__Task description__.
Copy the records below in full, changing no character.

-------- Data excerpts

-- ==== Sys2Proof/Decode.lean ====
section
/-! DEFINITION. The decoder, total on any words and rejecting by name, and the encoder, from the encoding tables of the spec
(R35 to R69, Table 8-2, Tables 16-2 to 16-5). -/

namespace Sys2Proof

open Sys2Proof.Machine (opndOf opndBits tyOf tyCode loopOpOf loopOpCode seqOpc)

/-- Why words are no instruction (Table 2-20, R69): an opcode no row allocates; an opcode of the other stream; an
extension word outside a LOOPN; a LOOPN without its two extension words; a reserved header bit; a field code no operand, type or
mode has; a form its row does not accept; no word at all. -/
inductive DecErr where
  | opcode | stream | extension | incomplete | header | field | form | empty
  deriving DecidableEq, Repr

/-- The fields of Table 2-1. -/
structure Raw where
  opc : BitVec 10
  neg : BitVec 1
  k : BitVec 3
  land : BitVec 1
  yld : BitVec 1
  dly : BitVec 3
  ru : BitVec 1
  res : BitVec 2
  d : BitVec 10
  a : BitVec 10
  b : BitVec 10
  mod : BitVec 12
  imm : BitVec 32
  deriving DecidableEq, Repr

/-- The fields of a word (R35). -/
def Raw.ofWord (w : IWord) : Raw :=
  { opc := w.extractLsb' 86 10, neg := w.extractLsb' 85 1, k := w.extractLsb' 82 3, land := w.extractLsb' 81 1,
    yld := w.extractLsb' 80 1, dly := w.extractLsb' 77 3, ru := w.extractLsb' 76 1, res := w.extractLsb' 74 2,
    d := w.extractLsb' 64 10, a := w.extractLsb' 54 10, b := w.extractLsb' 44 10, mod := w.extractLsb' 32 12,
    imm := w.extractLsb' 0 32 }

/-- The word of its fields (R35). -/
def Raw.toWord (r : Raw) : IWord :=
  r.opc ++ r.neg ++ r.k ++ r.land ++ r.yld ++ r.dly ++ r.ru ++ r.res ++ r.d ++ r.a ++ r.b ++ r.mod ++ r.imm

/-- Guard and hints (R48 to R50). -/
def Raw.hdr (r : Raw) : Hdr :=
  { neg := r.neg == 1, k := r.k, land := r.land == 1, yld := r.yld == 1, dly := r.dly, ru := r.ru == 1 }

def bit1 (b : Bool) : BitVec 1 := if b then 1 else 0

/-- A word from its opcode, header and fields. -/
def rawOf (opc : Nat) (h : Hdr) (d a b : BitVec 10) (mod : BitVec 12) (imm : BitVec 32) : Raw :=
  { opc := BitVec.ofNat 10 opc, neg := bit1 h.neg, k := h.k, land := bit1 h.land, yld := bit1 h.yld, dly := h.dly, ru := bit1 h.ru,
    res := 0, d := d, a := a, b := b, mod := mod, imm := imm }

/-! Modifier codes (Tables 2-7 to 2-9, Table 1-3). -/

def rndOf (b : BitVec 2) : Rnd :=
  if b = 0 then .rne else if b = 1 then .rtz else if b = 2 then .rdn else .rup
def rndCode : Rnd → BitVec 2
  | .rne => 0 | .rtz => 1 | .rdn => 2 | .rup => 3
def spaceOf (b : BitVec 3) : Option Space := [Space.ln, .cr, .cm, .ds, .gl][b.toNat]?
def spaceCode : Space → BitVec 3
  | .ln => 0 | .cr => 1 | .cm => 2 | .ds => 3 | .gl => 4
def widthOf (b : BitVec 3) : Option Width := [Width.byte, .half, .word, .dword, .qword][b.toNat]?
def widthCode : Width → BitVec 3
  | .byte => 0 | .half => 1 | .word => 2 | .dword => 3 | .qword => 4
def orderOf (b : BitVec 3) : Option Order := [Order.rlx, .acq, .rel, .ar, .sc][b.toNat]?
def orderCode : Order → BitVec 3
  | .rlx => 0 | .acq => 1 | .rel => 2 | .ar => 3 | .sc => 4
def scopeOf (b : BitVec 3) : Option Scope := [Scope.ln, .co, .qd, .cl, .di, .pk, .pd][b.toNat]?
def scopeCode : Scope → BitVec 3
  | .ln => 0 | .co => 1 | .qd => 2 | .cl => 3 | .di => 4 | .pk => 5 | .pd => 6

/-! The opcode map (Tables 2-13 to 2-19): the constructor of each opcode. LANDC is told apart by its ROLE bit below. -/

def aluTable0 : List (Nat × (Alu → Instr)) :=
  [(0x000, .iadd), (0x001, .isub), (0x002, .iadds), (0x003, .isubs), (0x004, .imul), (0x005, .imulhi),
   (0x006, .imad), (0x007, .ineg), (0x008, .iabs), (0x009, .imin), (0x00A, .imax), (0x00B, .ishl),
   (0x00C, .ishr), (0x00D, .isar), (0x00E, .irol), (0x00F, .ibfx), (0x010, .ibfi), (0x011, .popc),
   (0x012, .clz), (0x013, .brev), (0x020, .andB), (0x021, .orB), (0x022, .xorB), (0x023, .notB),
   (0x024, .andn), (0x025, .bfn3), (0x030, .icmp), (0x031, .fcmp), (0x032, .sel), (0x033, .clop),
   (0x034, .mov), (0x035, .movi), (0x036, .movc), (0x040, .fadd), (0x041, .fsub), (0x042, .fmul),
   (0x043, .ffma), (0x044, .fmin), (0x045, .fmax), (0x046, .fabs), (0x047, .fneg), (0x048, .fclass)]
def aluTable1 : List (Nat × (Alu → Instr)) :=
  [(0x049, .frnd), (0x060, .pkadd), (0x061, .pksub), (0x062, .pkmul), (0x063, .pkfma), (0x064, .pkmin),
   (0x065, .pkmax), (0x066, .pkdot), (0x070, .cvt), (0x071, .pack2), (0x072, .unpk2), (0x080, .shfl),
   (0x081, .shflx), (0x082, .shflup), (0x083, .shfldn), (0x084, .bcast), (0x090, .vall), (0x091, .vany),
   (0x092, .vbal), (0x093, .vfirst), (0x0A0, .rsqs), (0x0A1, .rcps), (0x0A2, .ex2s), (0x0A3, .lg2s),
   (0x0A4, .sins), (0x0A5, .coss), (0x0B0, .gadd), (0x0B1, .gsub), (0x0B2, .gmul), (0x0B3, .gand),
   (0x0B4, .gor), (0x0B5, .gxor), (0x0B6, .gshl), (0x0B7, .gshr), (0x0B8, .gmov), (0x0B9, .gmovi),
   (0x0BA, .gcmp), (0x0BB, .klop), (0x0BC, .v2g), (0x0BD, .g2v)]
def aluTable : List (Nat × (Alu → Instr)) := aluTable0 ++ aluTable1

----------------

__Written answer__.
-- ==== Sys2Proof/Decode.lean ====
section
/-! DEFINITION. The decoder, total on any words and rejecting by name, and the encoder, from the encoding tables of the spec
(R35 to R69, Table 8-2, Tables 16-2 to 16-5). -/

namespace Sys2Proof

open Sys2Proof.Machine (opndOf opndBits tyOf tyCode loopOpOf loopOpCode seqOpc)

/-- Why words are no instruction (Table 2-20, R69): an opcode no row allocates; an opcode of the other stream; an
extension word outside a LOOPN; a LOOPN without its two extension words; a reserved header bit; a field code no operand, type or
mode has; a form its row does not accept; no word at all. -/
inductive DecErr where
  | opcode | stream | extension | incomplete | header | field | form | empty
  deriving DecidableEq, Repr

/-- The fields of Table 2-1. -/
structure Raw where
  opc : BitVec 10
  neg : BitVec 1
  k : BitVec 3
  land : BitVec 1
  yld : BitVec 1
  dly : BitVec 3
  ru : BitVec 1
  res : BitVec 2
  d : BitVec 10
  a : BitVec 10
  b : BitVec 10
  mod : BitVec 12
  imm : BitVec 32
  deriving DecidableEq, Repr

/-- The fields of a word (R35). -/
def Raw.ofWord (w : IWord) : Raw :=
  { opc := w.extractLsb' 86 10, neg := w.extractLsb' 85 1, k := w.extractLsb' 82 3, land := w.extractLsb' 81 1,
    yld := w.extractLsb' 80 1, dly := w.extractLsb' 77 3, ru := w.extractLsb' 76 1, res := w.extractLsb' 74 2,
    d := w.extractLsb' 64 10, a := w.extractLsb' 54 10, b := w.extractLsb' 44 10, mod := w.extractLsb' 32 12,
    imm := w.extractLsb' 0 32 }

/-- The word of its fields (R35). -/
def Raw.toWord (r : Raw) : IWord :=
  r.opc ++ r.neg ++ r.k ++ r.land ++ r.yld ++ r.dly ++ r.ru ++ r.res ++ r.d ++ r.a ++ r.b ++ r.mod ++ r.imm

/-- Guard and hints (R48 to R50). -/
def Raw.hdr (r : Raw) : Hdr :=
  { neg := r.neg == 1, k := r.k, land := r.land == 1, yld := r.yld == 1, dly := r.dly, ru := r.ru == 1 }

def bit1 (b : Bool) : BitVec 1 := if b then 1 else 0

/-- A word from its opcode, header and fields. -/
def rawOf (opc : Nat) (h : Hdr) (d a b : BitVec 10) (mod : BitVec 12) (imm : BitVec 32) : Raw :=
  { opc := BitVec.ofNat 10 opc, neg := bit1 h.neg, k := h.k, land := bit1 h.land, yld := bit1 h.yld, dly := h.dly, ru := bit1 h.ru,
    res := 0, d := d, a := a, b := b, mod := mod, imm := imm }

/-! Modifier codes (Tables 2-7 to 2-9, Table 1-3). -/

def rndOf (b : BitVec 2) : Rnd :=
  if b = 0 then .rne else if b = 1 then .rtz else if b = 2 then .rdn else .rup
def rndCode : Rnd → BitVec 2
  | .rne => 0 | .rtz => 1 | .rdn => 2 | .rup => 3
def spaceOf (b : BitVec 3) : Option Space := [Space.ln, .cr, .cm, .ds, .gl][b.toNat]?
def spaceCode : Space → BitVec 3
  | .ln => 0 | .cr => 1 | .cm => 2 | .ds => 3 | .gl => 4
def widthOf (b : BitVec 3) : Option Width := [Width.byte, .half, .word, .dword, .qword][b.toNat]?
def widthCode : Width → BitVec 3
  | .byte => 0 | .half => 1 | .word => 2 | .dword => 3 | .qword => 4
def orderOf (b : BitVec 3) : Option Order := [Order.rlx, .acq, .rel, .ar, .sc][b.toNat]?
def orderCode : Order → BitVec 3
  | .rlx => 0 | .acq => 1 | .rel => 2 | .ar => 3 | .sc => 4
def scopeOf (b : BitVec 3) : Option Scope := [Scope.ln, .co, .qd, .cl, .di, .pk, .pd][b.toNat]?
def scopeCode : Scope → BitVec 3
  | .ln => 0 | .co => 1 | .qd => 2 | .cl => 3 | .di => 4 | .pk => 5 | .pd => 6

/-! The opcode map (Tables 2-13 to 2-19): the constructor of each opcode. LANDC is told apart by its ROLE bit below. -/

def aluTable0 : List (Nat × (Alu → Instr)) :=
  [(0x000, .iadd), (0x001, .isub), (0x002, .iadds), (0x003, .isubs), (0x004, .imul), (0x005, .imulhi),
   (0x006, .imad), (0x007, .ineg), (0x008, .iabs), (0x009, .imin), (0x00A, .imax), (0x00B, .ishl),
   (0x00C, .ishr), (0x00D, .isar), (0x00E, .irol), (0x00F, .ibfx), (0x010, .ibfi), (0x011, .popc),
   (0x012, .clz), (0x013, .brev), (0x020, .andB), (0x021, .orB), (0x022, .xorB), (0x023, .notB),
   (0x024, .andn), (0x025, .bfn3), (0x030, .icmp), (0x031, .fcmp), (0x032, .sel), (0x033, .clop),
   (0x034, .mov), (0x035, .movi), (0x036, .movc), (0x040, .fadd), (0x041, .fsub), (0x042, .fmul),
   (0x043, .ffma), (0x044, .fmin), (0x045, .fmax), (0x046, .fabs), (0x047, .fneg), (0x048, .fclass)]
def aluTable1 : List (Nat × (Alu → Instr)) :=
  [(0x049, .frnd), (0x060, .pkadd), (0x061, .pksub), (0x062, .pkmul), (0x063, .pkfma), (0x064, .pkmin),
   (0x065, .pkmax), (0x066, .pkdot), (0x070, .cvt), (0x071, .pack2), (0x072, .unpk2), (0x080, .shfl),
   (0x081, .shflx), (0x082, .shflup), (0x083, .shfldn), (0x084, .bcast), (0x090, .vall), (0x091, .vany),
   (0x092, .vbal), (0x093, .vfirst), (0x0A0, .rsqs), (0x0A1, .rcps), (0x0A2, .ex2s), (0x0A3, .lg2s),
   (0x0A4, .sins), (0x0A5, .coss), (0x0B0, .gadd), (0x0B1, .gsub), (0x0B2, .gmul), (0x0B3, .gand),
   (0x0B4, .gor), (0x0B5, .gxor), (0x0B6, .gshl), (0x0B7, .gshr), (0x0B8, .gmov), (0x0B9, .gmovi),
   (0x0BA, .gcmp), (0x0BB, .klop), (0x0BC, .v2g), (0x0BD, .g2v)]
def aluTable : List (Nat × (Alu → Instr)) := aluTable0 ++ aluTable1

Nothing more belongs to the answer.